■ Try it
In the data, find each line where the word "buffer" appears and list that line.

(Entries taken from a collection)
-- ==== Sys2Proof/Tests/Slice0.lean ====
section
/-! SUPPORT. Tests of single steps, with every expected result from spec/ (the section of 95_test_vectors.md or the rule is
named), and for each statement with hypotheses a concrete instance that meets all of them together. -/

namespace Sys2Proof.Tests

open Sys2Proof.Machine

/-! ### Helpers -/

/-- A small instance: P = 1, B = 1, at most 4 elements, two hosts. -/
def smallCfg : Config :=
  { dataPin := 2, clockPin := 3, preamblePulses := 1#16, blankPulses := 1#16, settleMs := 7, nMax := 4#32,
    concurrentHost := true }

/-- The state of `smallCfg` with a mode, a phase, a count and a buffer; everything else as after reset. -/
def small (m : Mode) (p : Phase) (n : Word) (buf : Memory) : State :=
  { State.reset with cfg := smallCfg, mode := m, phase := p, N := n, buf := buf }

/-- IDLE with four elements. -/
def idle4 (buf : Memory) : State := small .idle .noPhase 4#32 buf

/-- TX at a phase, four elements. -/
def tx4 (p : Phase) : State := small .tx p 4#32 [(0, 5#24)]

/-- INITIALIZING at a phase, with a count waiting. -/
def init2 (p : Phase) : State := { small .initializing p 0#32 [] with pendCount := 2#32 }

/-- With a taking as the next turn. -/
def taking (a : Answer) (s : State) : State := { s with turns := [.take a] }

theorem taking_turns (a : Answer) (s : State) : (taking a s).turns = .take a :: [] := rfl

def next? (o : Host.Outcome State Fault Refusal) : Option State :=
  match o with
  | .next s => some s
  | .fault _ => none
  | .refused _ => none

/-- The result of a command: the code and data of its one response on `RSP0`, and the buffer. -/
def result (o : Host.Outcome State Fault Refusal) : Option (List Response × Memory) :=
  (next? o).map fun s => (s.rsp0, s.buf)

/-! ### Well-formedness: each check refuses an ill-formed term -/

theorem test_wf_unknown_mnemonic : (SourceLine.command "FILL" [1]).wf = false := by decide
theorem test_wf_lower_case : (SourceLine.command "init" [1]).wf = false := by decide
theorem test_wf_operand_count : (SourceLine.command "SETPX" [1]).wf = false := by decide
theorem test_wf_operand_too_large : (SourceLine.command "INIT" [4294967296]).wf = false := by decide
theorem test_wf_word_too_large : (SourceLine.word 4294967296).wf = false := by decide
theorem test_wf_line : (SourceLine.command "SETRGB" [5, 300, 0, 4294967295]).wf = true := by decide
theorem test_wf_equal_pins : Config.wf { smallCfg with clockPin := 2 } = false := by decide
theorem test_wf_documented : Config.wf Config.documented = true := by decide

/-! ### Decoding: the words of R70 and R74, bit by bit (95_test_vectors.md 2.1) -/

theorem test_decode_init :
    decode [0b00000000000000000000000000000001#32, 0b00000000000000000000000000000010#32] =
      .command (.init 2#32) [] := by decide
theorem test_decode_setpx :
    decode [0b00000000000000000000000000000010#32, 0b00000000000000000000000000000000#32,
      0b11111111000100100011010001010110#32] = .command (.setpx 0#32 0xFF123456#32) [] := by decide
theorem test_decode_setrgb :
    decode [0b00000000000000000000000000000011#32, 0b00000000000000000000000000000001#32,
      0b00000000000000000000000100101100#32, 0b00000000000000000000000000000000#32,
      0b00000000000000000000000000000111#32] = .command (.setrgb 1#32 300#32 0#32 7#32) [] := by decide
theorem test_decode_clear : decode [0b00000000000000000000000000000100#32] = .command .clear [] := by decide
theorem test_decode_show : decode [0b00000000000000000000000000000101#32] = .command .showGrid [] := by decide
theorem test_decode_getpx :
    decode [0b00000000000000000000000000000110#32, 0b00000000000000000000000000000011#32, 9#32] =
      .command (.getpx 3#32) [9#32] := by decide
theorem test_decode_zero : decode [0b00000000000000000000000000000000#32] = .bad .reservedOpcode [] := by decide
theorem test_decode_seven : decode [0b00000000000000000000000000000111#32] = .bad .reservedOpcode [] := by decide
theorem test_decode_reserved_bits :
    decode [0b10000000000000000000000000000010#32, 0#32, 1#32, 4#32] = .bad .reservedBits [4#32] := by decide
theorem test_decode_show_reserved_bits :
    decode [0b00000000000000000000000100000101#32] = .bad .reservedBits [] := by decide
theorem test_decode_waits : decode [0b00000000000000000000000100000010#32] = .incomplete := by decide
theorem test_decode_rows :
    [1, 2, 3, 4, 5, 6].map (decodeTableWord 32) =
      [some (.init 0#32), some (.setpx 0#32 0#32), some (.setrgb 0#32 0#32 0#32 0#32), some .clear,
        some .showGrid, some (.getpx 0#32)] := by decide

/-- The words of a command by R72's operand order. -/
theorem test_encode_setrgb :
    encode (.setrgb 5#32 300#32 0#32 7#32) = [0x3#32, 0x5#32, 0x12C#32, 0x0#32, 0x7#32] := by decide

/-! ### The assembler (30_encoding.md R79) -/

theorem test_assemble_setrgb :
    assembleText "SETRGB 5, 300, 0, 7".toList = some [0x3#32, 0x5#32, 0x12C#32, 0x0#32, 0x7#32] := by decide
theorem test_assemble_comment :
    assembleText "SETPX 0, 0x010203 ; 0x00000002 0x00000000 0x00010203".toList =
      some [0x2#32, 0x0#32, 0x00010203#32] := by decide
theorem test_assemble_word : assembleText ".word 0x00000107".toList = some [0x107#32] := by decide
theorem test_assemble_refuses_count : assembleText "GETPX 1, 2".toList = none := by decide
theorem test_assemble_refuses_value : assembleText "INIT 4294967296".toList = none := by decide
theorem test_assemble_program :
    assemble "INIT 2\nSHOW ; refresh\nGETPX 0".toList = some [1#32, 2#32, 5#32, 6#32, 0#32] := by decide

/-! ### Operands, frames, responses (95_test_vectors.md 2.4, 2.6; R160, R77) -/

theorem test_channels :
    [channelsPixel 1#32 2#32 3#32, channelsPixel 300#32 2#32 3#32, channelsPixel 256#32 256#32 256#32,
      channelsPixel 0xFFFFFFFF#32 0#32 0#32, channelsPixel 0#32 0#32 1000#32, channelsPixel 0#32 254#32 0#32] =
      [0x010203#24, 0xFF0203#24, 0xFFFFFF#24, 0xFF0000#24, 0x0000FF#24, 0x00FE00#24] := by decide
theorem test_frames :
    [frame 0x000000#24, frame 0x010203#24, frame 0x800001#24, frame 0xABCDEF#24] =
      [0b1000000000000000000000000#25, 0b1000000010000001000000011#25, 0b1100000000000000000000001#25,
        0b1101010111100110111101111#25] := by decide
theorem test_response_words :
    responseWords { status := .ok, data := some 0x010203#32 } = [0x0#32, 0x010203#32] ∧
      responseWords { status := .badCommand, data := none } = [0x5#32] := by decide
theorem test_mode_bits : [Mode.uninit, .initializing, .idle, .tx].map modeBits = [0#2, 1#2, 2#2, 3#2] := by decide

/-! ### One step of each command -/

/-- R91's example: from reset, `INIT 2`. -/
theorem test_init_admitted :
    (next? (exec (.init 2#32) State.reset)).map (fun s => (s.mode, s.phase, s.pendCount, s.trace, s.rsp0)) =
      some (.initializing, .iSetup, 2#32, [], []) := by decide
/-- 95_test_vectors.md 2.2: IDLE, the mode check comes before COUNT's. -/
theorem test_init_already :
    result (exec (.init 0xFFFFFFFF#32) (idle4 [(1, 9#24)])) =
      some ([{ status := .alreadyInitialized, data := none }], [(1, 9#24)]) := by decide
/-- 95_test_vectors.md 2.3. -/
theorem test_setpx_masks :
    result (exec (.setpx 3#32 0xFF123456#32) (idle4 [])) =
      some ([{ status := .ok, data := none }], [(3, 0x123456#24)]) := by decide
/-- 95_test_vectors.md 2.3. -/
theorem test_setpx_out_of_range :
    result (exec (.setpx 4#32 1#32) (idle4 [])) =
      some ([{ status := .outOfRange, data := none }], []) := by decide
/-- 95_test_vectors.md 2.4. -/
theorem test_setrgb_clamps :
    result (exec (.setrgb 0#32 300#32 2#32 3#32) (idle4 [(1, 9#24)])) =
      some ([{ status := .ok, data := none }], [(0, 0xFF0203#24), (1, 9#24)]) := by decide
/-- R80: `SETRGB k, 0, 0, 0` leaves element 0, which is not listed. -/
theorem test_setrgb_zero :
    result (exec (.setrgb 1#32 0#32 0#32 0#32) (idle4 [(0, 7#24), (1, 9#24)])) =
      some ([{ status := .ok, data := none }], [(0, 7#24)]) := by decide
/-- 95_test_vectors.md 2.5. -/
theorem test_clear :
    result (exec .clear (small .idle .noPhase 3#32 [(0, 0x010203#24), (1, 0xFFFFFF#24), (2, 1#24)])) =
      some ([{ status := .ok, data := none }], []) := by decide
/-- 95_test_vectors.md 2.5. -/
theorem test_clear_uninit :
    result (exec .clear State.reset) = some ([{ status := .notInitialized, data := none }], []) := by decide
/-- 95_test_vectors.md 2.5. -/
theorem test_getpx :
    result (exec (.getpx 0#32) (small .idle .noPhase 3#32 [(0, 0x010203#24)])) =
      some ([{ status := .ok, data := some 0x00010203#32 }], [(0, 0x010203#24)]) := by decide
/-- 95_test_vectors.md 2.5: one word, no data. -/
theorem test_getpx_out_of_range :
    result (exec (.getpx 3#32) (small .idle .noPhase 3#32 [(0, 0x010203#24)])) =
      some ([{ status := .outOfRange, data := none }], [(0, 0x010203#24)]) := by decide
/-- R125's example. -/
theorem test_show_admitted :
    (next? (exec .showGrid (idle4 []))).map (fun s => (s.mode, s.phase, s.trace, s.rsp0)) =
      some (.tx, .tDlow, [], []) := by decide
/-- 95_test_vectors.md 2.8: TX, on `CMD1`. -/
theorem test_show_busy :
    (next? (exec .showGrid { tx4 .tPreHi with port := .h1 })).map (fun s => (s.mode, s.phase, s.rsp0, s.rsp1)) =
      some (.tx, .tPreHi, [], [{ status := .busy, data := none }]) := by decide

/-- R132: at bit 24 the frame is loaded and the marker sent. -/
theorem test_bit_d_loads :
    (next? (phaseStep .ok { tx4 .tBitD with bitIdx := 24#5 })).map (fun s => (s.shreg, s.trace, s.dataLvl, s.phase)) =
      some (0b1000000000000000000000101#25, [.write 2 true], .high, .tBitHi) := by decide
/-- R126: the step that loads frame 3 loads element 3, here 0. -/
theorem test_loads_element :
    loadsElement (taking .ok { tx4 .tBitD with bitIdx := 24#5, pixIdx := 3#32 }) = some (3#32, 0#24) := by decide
/-- R134: the incremented index is compared with `N`. -/
theorem test_bit_lo_last_pixel :
    (next? (phaseStep .ok { tx4 .tBitLo with pixIdx := 3#32 })).map (fun s => (s.pixIdx, s.trace, s.phase)) =
      some (4#32, [.write 3 false], .tBlkDlow) := by decide

/-! ### Steps -/

/-- Each row of the opcode table, placed after reset, is what the next step runs (R163, column UNINIT). -/
theorem test_fetch_runs :
    [1, 2, 3, 4, 5, 6].map (fun k =>
      (next? (step (State.reset.withFetchWord 32 k))).map (fun s => (s.mode, s.rsp0.map Response.status, s.cmd0))) =
      [some (.initializing, [], []), some (.uninit, [.notInitialized], []),
        some (.uninit, [.notInitialized], []), some (.uninit, [.notInitialized], []),
        some (.uninit, [.notInitialized], []), some (.uninit, [.notInitialized], [])] := by decide

/-- With no turn listed, a command on `CMD0` is taken; R79's `.word 0x00000107` reports BAD_COMMAND before INIT. -/
theorem test_step_bad_command :
    (next? (step { State.reset with cmd0 := [0x107#32, 4#32] })).map (fun s => (s.cmd0, s.rsp0)) =
      some ([4#32], [{ status := .badCommand, data := none }]) := by decide

/-- R35: a turn at `CMD1` of an instance without it is refused. -/
theorem test_step_port_absent :
    step { State.reset with turns := [.accept .h1] } = .refused .portAbsent := rfl

/-- R190: reset in the middle of a SHOW. -/
theorem test_step_reset :
    (next? (step { tx4 .tBitHi with turns := [.reset, .take .ok], cmd0 := [1#32], trace := [.write 2 false] })).map
        (fun s => (s.mode, s.buf, s.cmd0, s.trace)) =
      some (.uninit, [], [], []) := by decide

/-! ### Witnesses: for each statement with hypotheses, an instance that meets them -/

theorem witness_decoded_command_is_its_encoding :
    decode [6#32, 0xFFFFFFFF#32, 1#32] = .command (.getpx 0xFFFFFFFF#32) [1#32] := by decide

theorem witness_header_selects_command_exactly :
    4 ≤ [0#32, 0#32, 0#32, 0#32].length ∧ opcodeField 0x00000100#32 ∉
        ([0x01#8, 0x02#8, 0x03#8, 0x04#8, 0x05#8, 0x06#8] : List Byte) ∧
      opcodeField 0x00000007#32 ∉ ([0x01#8, 0x02#8, 0x03#8, 0x04#8, 0x05#8, 0x06#8] : List Byte) := by decide

theorem witness_length_fixed :
    decode [4#32, 1#32] = .command .clear [1#32] ∧ decode [0x106#32, 1#32, 2#32] = .bad .reservedBits [2#32] ∧
      (0xFF#8 : Byte) ∉ ([0x01#8, 0x02#8, 0x03#8, 0x04#8, 0x05#8, 0x06#8] : List Byte) := by decide

theorem witness_assembler :
    operandCount "GETPX" ≠ some [1, 2].length ∧ operandCount "Init" ≠ some [1].length ∧
      (∃ n ∈ [0, 4294967296], 2 ^ 32 ≤ n) ∧
      assembleLine (.command "INIT" [4294967295]) = some [1#32, 0xFFFFFFFF#32] := by decide

def acceptState (p : Port) (ws : List Word) : State :=
  match p with
  | .h0 => { idle4 [] with cmd0 := ws, turns := [.accept .h0] }
  | .h1 => { tx4 .tPreHi with cmd1 := ws, turns := [.accept .h1] }

theorem witness_step_runs_turn :
    (acceptState .h0 [4#32, 1#32]).turns = [.accept .h0] ∧ (acceptState .h0 [4#32, 1#32]).portPresent .h0 = true ∧
      (acceptState .h0 [4#32, 1#32]).portTakes .h0 = true ∧
      decode ((acceptState .h0 [4#32, 1#32]).words .h0) = .command .clear [1#32] ∧
      (acceptState .h1 [5#32]).turns = [.accept .h1] ∧ (acceptState .h1 [5#32]).portPresent .h1 = true ∧
      (acceptState .h1 [5#32]).portTakes .h1 = true ∧
      decode ((acceptState .h1 [5#32]).words .h1) = .command .showGrid [] := by decide

theorem witness_step_runs_cmd0 :
    ({ idle4 [] with cmd0 := [5#32] } : State).turns = [] ∧ ({ idle4 [] with cmd0 := [5#32] } : State).busy = false ∧
      decode ({ idle4 [] with cmd0 := [5#32] } : State).cmd0 = .command .showGrid [] := by decide

theorem witness_step_runs_cmd1 :
    ({ tx4 .tPreHi with cmd1 := [4#32] } : State).turns = [] ∧
      ({ tx4 .tPreHi with cmd1 := [4#32] } : State).cfg.concurrentHost = true ∧
      ({ tx4 .tPreHi with cmd1 := [4#32] } : State).busy = true ∧
      ({ idle4 [] with cmd1 := [4#32] } : State).busy = false ∧
      decode ({ idle4 [] with cmd1 := [4#32] } : State).cmd0 = .incomplete ∧
      decode ({ tx4 .tPreHi with cmd1 := [4#32] } : State).cmd1 = .command .clear [] := by decide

■ Output of the task
/-- The state of `smallCfg` with a mode, a phase, a count and a buffer; everything else as after reset. -/
/-- The result of a command: the code and data of its one response on `RSP0`, and the buffer. -/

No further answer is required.